Certainly it was not likely that this young man would proceed further in the path of irregularity—which leads to repentance—than he had hitherto done. He had now to confess before the young lady's guardian something of the part he played.

Looked at dispassionately, and unsoftened by the haze of illusion, this part had, as he acknowledged with groans, an appearance far from pleasing to the Christian moralist.

He had taken advantage of the girl's total ignorance to introduce himself at the house where she was practically alone for the whole day; he found her like a child in the absence of the reserve which girls are trained to; he stepped at once into the position of a confidential friend; he took her about for walks and drives, a thing which might have compromised her seriously; he allowed Joseph Jagenal, without, it is true, stating it in so many words, to believe him an old friend of Phillis's; he followed her to Twickenham and installed himself at Mrs. L'Estrange's as an ami de famille; he had done so much to make the girl's life bright and happy, he was so dear to her, that he felt there was but one step to be taken to pass from a brother to a lover.
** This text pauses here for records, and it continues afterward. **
-- ==== Sys2Proof/Laws/PerInstr.lean ====
section
/-! SUPPORT. Statements about every instruction as syntax, one lemma per constructor of Instr. -/

namespace Sys2Proof.Laws

open Sys2Proof

namespace OpcodeRowMatches

/-- A well-formed instruction's word lies in the row of the opcode table that its mnemonic names (spec/30_encoding.md R55). -/
def Statement (i : Instr) : Prop :=
  i.wellFormed = true → ∃ r ∈ opcodeTable, r.mnemonic = i.mnemonic ∧ r.matchesWord (encode i) = true

theorem register_row (op rs rt rd : BitVec 4) : (op ++ rs ++ rt ++ rd) &&& 0xF000#16 = op ++ 0#12 := by
  ext j hj; simp only [BitVec.getElem_and, BitVec.getElem_append]
  have : j = 0 ∨ j = 1 ∨ j = 2 ∨ j = 3 ∨ j = 4 ∨ j = 5 ∨ j = 6 ∨ j = 7 ∨ j = 8 ∨ j = 9 ∨ j = 10 ∨ j = 11 ∨ j = 12 ∨ j = 13 ∨ j = 14 ∨ j = 15 := by omega
  rcases this with rfl | rfl | rfl | rfl | rfl | rfl | rfl | rfl | rfl | rfl | rfl | rfl | rfl | rfl | rfl | rfl <;> simp

theorem add (rd rs rt : RegNum) : Statement (.add rd rs rt) := fun _ =>
  ⟨⟨"ADD", 0xF000, 0x0000⟩, by simp [opcodeTable], rfl, by simp [OpcodeRow.matchesWord, encode, register_row]⟩
theorem sub (rd rs rt : RegNum) : Statement (.sub rd rs rt) := fun _ =>
  ⟨⟨"SUB", 0xF000, 0x1000⟩, by simp [opcodeTable], rfl, by simp [OpcodeRow.matchesWord, encode, register_row]⟩
theorem and (rd rs rt : RegNum) : Statement (.and rd rs rt) := fun _ =>
  ⟨⟨"AND", 0xF000, 0x2000⟩, by simp [opcodeTable], rfl, by simp [OpcodeRow.matchesWord, encode, register_row]⟩
theorem or (rd rs rt : RegNum) : Statement (.or rd rs rt) := fun _ =>
  ⟨⟨"OR", 0xF000, 0x3000⟩, by simp [opcodeTable], rfl, by simp [OpcodeRow.matchesWord, encode, register_row]⟩
theorem slt (rd rs rt : RegNum) : Statement (.slt rd rs rt) := fun _ =>
  ⟨⟨"SLT", 0xF000, 0x4000⟩, by simp [opcodeTable], rfl, by simp [OpcodeRow.matchesWord, encode, register_row]⟩
theorem addi (rt rs : RegNum) (imm4 : Imm4) : Statement (.addi rt rs imm4) := fun _ =>
  ⟨⟨"ADDI", 0xF000, 0x5000⟩, by simp [opcodeTable], rfl, by simp [OpcodeRow.matchesWord, encode, register_row]⟩
theorem lw (rt rs : RegNum) (imm4 : Imm4) : Statement (.lw rt rs imm4) := fun _ =>
  ⟨⟨"LW", 0xF000, 0x6000⟩, by simp [opcodeTable], rfl, by simp [OpcodeRow.matchesWord, encode, register_row]⟩
theorem sw (rt rs : RegNum) (imm4 : Imm4) : Statement (.sw rt rs imm4) := fun _ =>
  ⟨⟨"SW", 0xF000, 0x7000⟩, by simp [opcodeTable], rfl, by simp [OpcodeRow.matchesWord, encode, register_row]⟩
theorem beq (rs rt : RegNum) (imm4 : Imm4) : Statement (.beq rs rt imm4) := fun _ =>
  ⟨⟨"BEQ", 0xF000, 0x8000⟩, by simp [opcodeTable], rfl, by simp [OpcodeRow.matchesWord, encode, register_row]⟩

/-- The word of a 4-bit opcode and twelve more bits has the opcode's top bits, whatever the twelve are. -/
theorem high_row (op : BitVec 4) (f : BitVec 12) (mask : BitVec 4) : (op ++ f) &&& (mask ++ 0#12) = (op &&& mask) ++ 0#12 := by
  ext j hj; simp only [BitVec.getElem_and, BitVec.getElem_append]
  split <;> simp

theorem jump (field12 : BitVec 12) : Statement (.jump field12) := fun _ =>
  ⟨⟨"JUMP", 0xF000, 0x9000⟩, by simp [opcodeTable], rfl, by
    have := high_row 0b1001#4 field12 0b1111#4
    simpa [OpcodeRow.matchesWord, encode] using this⟩
theorem rsvd101x (opcode : BitVec 4) (ignored : BitVec 12) : Statement (.rsvd101x opcode ignored) := fun h =>
  ⟨⟨"RSVD_101x", 0xE000, 0xA000⟩, by simp [opcodeTable], rfl, by
    have hop : opcode &&& 0b1110#4 = 0b1010#4 := by
      change (opcode.extractLsb' 1 3 == 0b101#3) = true at h
      revert opcode; decide
    have := high_row opcode ignored 0b1110#4
    rw [hop] at this
    simpa [OpcodeRow.matchesWord, encode] using this⟩
theorem rsvd11xx (opcode : BitVec 4) (ignored : BitVec 12) : Statement (.rsvd11xx opcode ignored) := fun h =>
  ⟨⟨"RSVD_11xx", 0xC000, 0xC000⟩, by simp [opcodeTable], rfl, by
    have hop : opcode &&& 0b1100#4 = 0b1100#4 := by
      change (opcode.extractLsb' 2 2 == 0b11#2) = true at h
      revert opcode; decide
    have := high_row opcode ignored 0b1100#4
    rw [hop] at this
    simpa [OpcodeRow.matchesWord, encode] using this⟩

end OpcodeRowMatches

end Sys2Proof.Laws
end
It was a black record to look at, and it was poor consolation to think that any other man would have done the same.

Jack Dunquerque, like Phillis herself, was changed within a month. Somehow the fun and carelessness which struck Gilead Beck as so remarkable in a man of five-and-twenty were a good deal damped. For the first time in his life he was serious; for the first time he had a serious and definite object before him. He was perfectly serious in an unbounded love for Phillis. Day by day the sweet beauty of the girl, her grace, her simple faith, her child-like affection, sank into his heart and softened him. Day after day, as he rowed along the meadows of the Thames, or lazied under the hanging willows by the shore, or sat with her in the garden, or rode along the leafy roads by her side, the sincerity of her nature, as clear and cloudless as the blue depths of heaven; its purity, like the bright water that leaps and bubbles and flows beneath the shade of Lebanon; its perfect truthfulness, like the midday sunshine in June; the innocence with which, even as another Eve, she bared her very soul for him to read—these things, when he thought of them, brought the unaccustomed tears to his eyes, and made his spirit rise and bound within him as to unheard of heights. For love, to an honest man, is like Nature to a poet or colour to an artist—it makes him see great depths, and gives him, if only for once in his life, a Pisgah view of a Land far, far holier, a life far, far higher, a condition far, far sweeter and nobler than anything in this world can give us—except the love of a good woman. In such a vision the ordinary course of our life is suspended; we move on air; we see men as trees walking, and regard them not. Happy the man who once in his life has been so lifted out of the present, and knows not afterwards whether he was in the flesh or out of the flesh.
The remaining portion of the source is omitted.